Un menú es un ejercicio de arquitecto, un boceto de artista, que se plasma real en el oficio de las cocinas. Cada plato es tanto fruto del conocimiento práctico, realización de una “tekné”, como aplicación del saber científico, “episteme” al servicio de los sentidos. De la obra de los expertos al disfrute de los comensales se recorre el mismo camino que entre la mirada del espectador de un cuadro y su autor. Si mostramos esta misma analogía con la música o con la poesía seguro que nadie discutirá que son caminos filosóficos y que en ellas hay amor a la sabiduría. No entendemos por qué se duda entonces de esto mismo en la ciencia gastronómica, en el arte de los fogones y en el lenguaje que comporta. Se puede discutir en dónde situaremos este saber, cuán lejos o cerca esté de la filosofía primera, pero no se puede dudar de su carácter.

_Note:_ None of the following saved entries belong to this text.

/-- Where a body spells a request, it can be read as no request of that kind that R198 leaves open. -/
theorem fixed_of_spelled {r x : HostRequest} {body : List Byte} (hx : x ∈ spelledBy body)
    (hk : x.kind = r.kind) (hr : r.readFrom body = true) : r.fixed = true := by
  have h := spelledBy_kind hx
  rw [hk] at h
  cases r with
  | rangeDefault g =>
    rcases readFrom_rangeDefault hr with ⟨rfl, -⟩ | ⟨rest, rfl⟩
    · rfl
    · exfalso
      have hm := List.mem_map_of_mem (f := HostRequest.kind) hx
      rw [hk] at hm
      revert hm
      unfold spelledBy
      split
      · exact of_decide_eq_false rfl
      · next e =>
        cases e
        exact of_decide_eq_false rfl
      · exact of_decide_eq_false rfl
      · exact of_decide_eq_false rfl
      · exact of_decide_eq_false rfl
  | release o | restore o | clearStationErrors o | totalsRead o => simp [HostRequest.fixed, HostRequest.bodyFields]
  | _ => first | rfl | exact absurd h (of_decide_eq_false rfl)

/-- What a frame's body is read as: a request of its kind that it can be read as, and that R198 fixes whole or
the operand gives. -/
theorem readBody_some {kind : Byte} {body : List Byte} {reading : Option HostRequest} {r : HostRequest} :
    readBody kind body reading = some r ↔
      r.kind = kind ∧ r.readFrom body = true ∧ (r.fixed = true ∨ reading = some r) := by
  rw [readBody, Option.or_eq_some_iff]
  constructor
  · rintro (e | ⟨-, e⟩)
    · obtain ⟨hf, hr⟩ := mem_spelledBy_iff.1 (List.mem_of_find?_eq_some e)
      exact ⟨by simpa using List.find?_some e, hr, .inl hf⟩
    · simp only [Option.filter_eq_some_iff, Bool.and_eq_true, decide_eq_true_eq] at e
      exact ⟨e.2.1, e.2.2, .inr e.1⟩
  · rintro ⟨rfl, hr, h⟩
    by_cases hf : r.fixed = true
    · exact .inl (spelledBy_find (mem_spelledBy_iff.2 ⟨hf, hr⟩))
    · refine .inr ⟨?_, by simp [h.resolve_left hf, hr]⟩
      rw [List.find?_eq_none]
      intro x hx hk
      exact hf (fixed_of_spelled hx (by simpa using hk) hr)

/-! ### Fields as bytes -/

theorem fieldBytes_append (f : FrameName) (n : Nat) (xs ys : List Field) :
    fieldBytes f n (xs ++ ys) = fieldBytes f n xs ++ fieldBytes f (n + xs.length) ys := by
  induction xs generalizing n with
  | nil => simp [fieldBytes]
  | cons x xs ih => simp [fieldBytes, ih, Nat.add_assoc, Nat.add_comm 1]

/-- Fields that R198 fixes are written the same in every frame and at every place. -/
theorem fieldBytes_fixed (f : FrameName) (n : Nat) (bs : List (List Byte)) :
    fieldBytes f n (bs.map .fixed) = bs.flatten := by
  induction bs generalizing n with
  | nil => rfl
  | cons b bs ih => simp [fieldBytes, Field.bytes, ih]

@[simp] theorem nat16_length (n : Nat) : (nat16 n).length = 2 := rfl
@[simp] theorem nat32_length (n : Nat) : (nat32 n).length = 4 := rfl
@[simp] theorem be16_length (v : BitVec 16) : (be16 v).length = 2 := rfl
@[simp] theorem moneyBytes_length (m : Int) : (moneyBytes m).length = 4 := rfl

theorem flatMap_nat32_length (ids : List Nat) : (ids.flatMap nat32).length = 4 * ids.length := by
  induction ids with
  | nil => rfl
  | cons id ids ih => rw [List.flatMap_cons, List.length_append, ih, nat32_length, List.length_cons]; omega

/-- 13.5: a record takes 55 bytes and 4 for each of its orders. -/
theorem journalRecord_length (r : JournalRecord) : r.bytes.length = 55 + 4 * r.body.creditIds.length := by
  unfold JournalRecord.bytes
  simp only [List.length_append, List.length_cons, List.length_nil, nat16_length, nat32_length, be16_length,
    moneyBytes_length, flatMap_nat32_length]
  omega

/-! ### A station's record -/

/-- R156, R158: a station that goes is ABSENT, holds no reply, and what stays outstanding is orphaned. -/
theorem departed_state (r : StationRecord) (why : GoneCause) :
    (r.departed why).state = .absent ∧ (r.departed why).slot = none ∧
      (r.departed why).contextFlag = r.contextFlag ∧
      ∀ o ∈ (r.departed why).outstanding, o.orphaned = true := by
  cases why <;> simp [StationRecord.departed, StationRecord.madeAbsent, StationRecord.initial]

/-- 10 R165, R167: the scoring of an exchange that passes. -/
theorem passServed_eq (s : State) (st : StationId) (waits : Nat) :
    s.passServed st waits =
      (s.setStation st ((s.station st).passed waits)).queueReports
        ((s.station st).passedReports st s.time) := by
  simp only [State.passServed, StationRecord.passed, StationRecord.passedReports]
  split <;> rfl

/-- 09 R155, R158: the record after the context-ended notice. -/
theorem station_contextEnded (s : State) (st : StationId) :
    (s.contextEnded st).station st = (s.station st).freed := by
  simp only [State.contextEnded, StationRecord.freed, StationRecord.leaves]
  split <;> simp_all

/-- 10 R174: a lane that finds its line stuck waits for it, whether or not it reports. -/
theorem lineStuck_waits {s t : State} {l : Lane} (hr : s.running = true)
    (hm : (s.lane l).mode = .running) (hx : (s.lane l).exchange = none)
    {p : Fin 8 × PollKind} (hp : (s.lane l).readyPoll = some p) (h : execLineStuck l s = .next t) :
    (t.lane l).waiting = some p ∧ (t.lane l).lineStuck = true := by
  simp only [execLineStuck, whenRunning_running hr, hm, hx, hp, and_self, if_true] at h
  cases h
  split <;> cases l <;> simp_all [State.setLane, State.lane, State.queueReport]

end Sys2Proof.Machine
end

Cuando profundizamos en las raíces culturales de un plato, o en la habilidad para combinar ingredientes, tanto en el esfuerzo de gustar, como de servir a la nutrición y a la salud; cuando relacionamos la disposición de las viandas y sus acompañamientos en el plato, la idoneidad o no de unos u otros condimentos; cuando buscamos acierto con el vino o tratamos que se realcen las calidades de los productos; cuando, en fin apreciamos con rigor, con conocimiento de causa, a lo largo de la velada con los amigos, la cena, se representa ante nuestra conciencia el camino filosófico hacia nuestra plenitud como seres humanos. Es éste un ejercicio moral coherente con el “corpus ético” aristotélico. Dice el Filósofo y con él nosotros, que el alma sensitiva “participa en cierto modo de la razón”. Por tanto, habrá de considerarse que comer de este modo es actividad propia de la vida sensible, que es humana (no sólo animal), ejercida conforme a virtud (virtud ética) y engarzable con la Felicidad plena que nos planteamos. Ésta consiste en la vida contemplativa, de las cosas particulares y contingentes, objetos de la razón práctica, y sobre lo universal y necesario, objeto de la razón teórica. La prudencia, en aquélla y la sabiduría en ésta, son las virtudes dianoéticas que hacen posible tal plenitud. Cosa de dioses para el Estagirita. Pues bien, en tanto que no comemos como irracionales, ni comemos solo empujados por el deseo o la pasión, porque no comemos sólo adornados de una razón pura tan infalible como inefable, disfrutamos con mesura, valor y justicia, pues admiramos la ciencia y el arte que encierran, de lo que comemos conscientemente, con conciencia. Hoy, y tantas veces como queramos, podremos ser así humanamente felices. Podremos contemplar prudentes nuestra propia vivencia y esperaremos, en consecuencia, alcanzar sabiduría para encontrar la Felicidad de una vida humana plena, divina.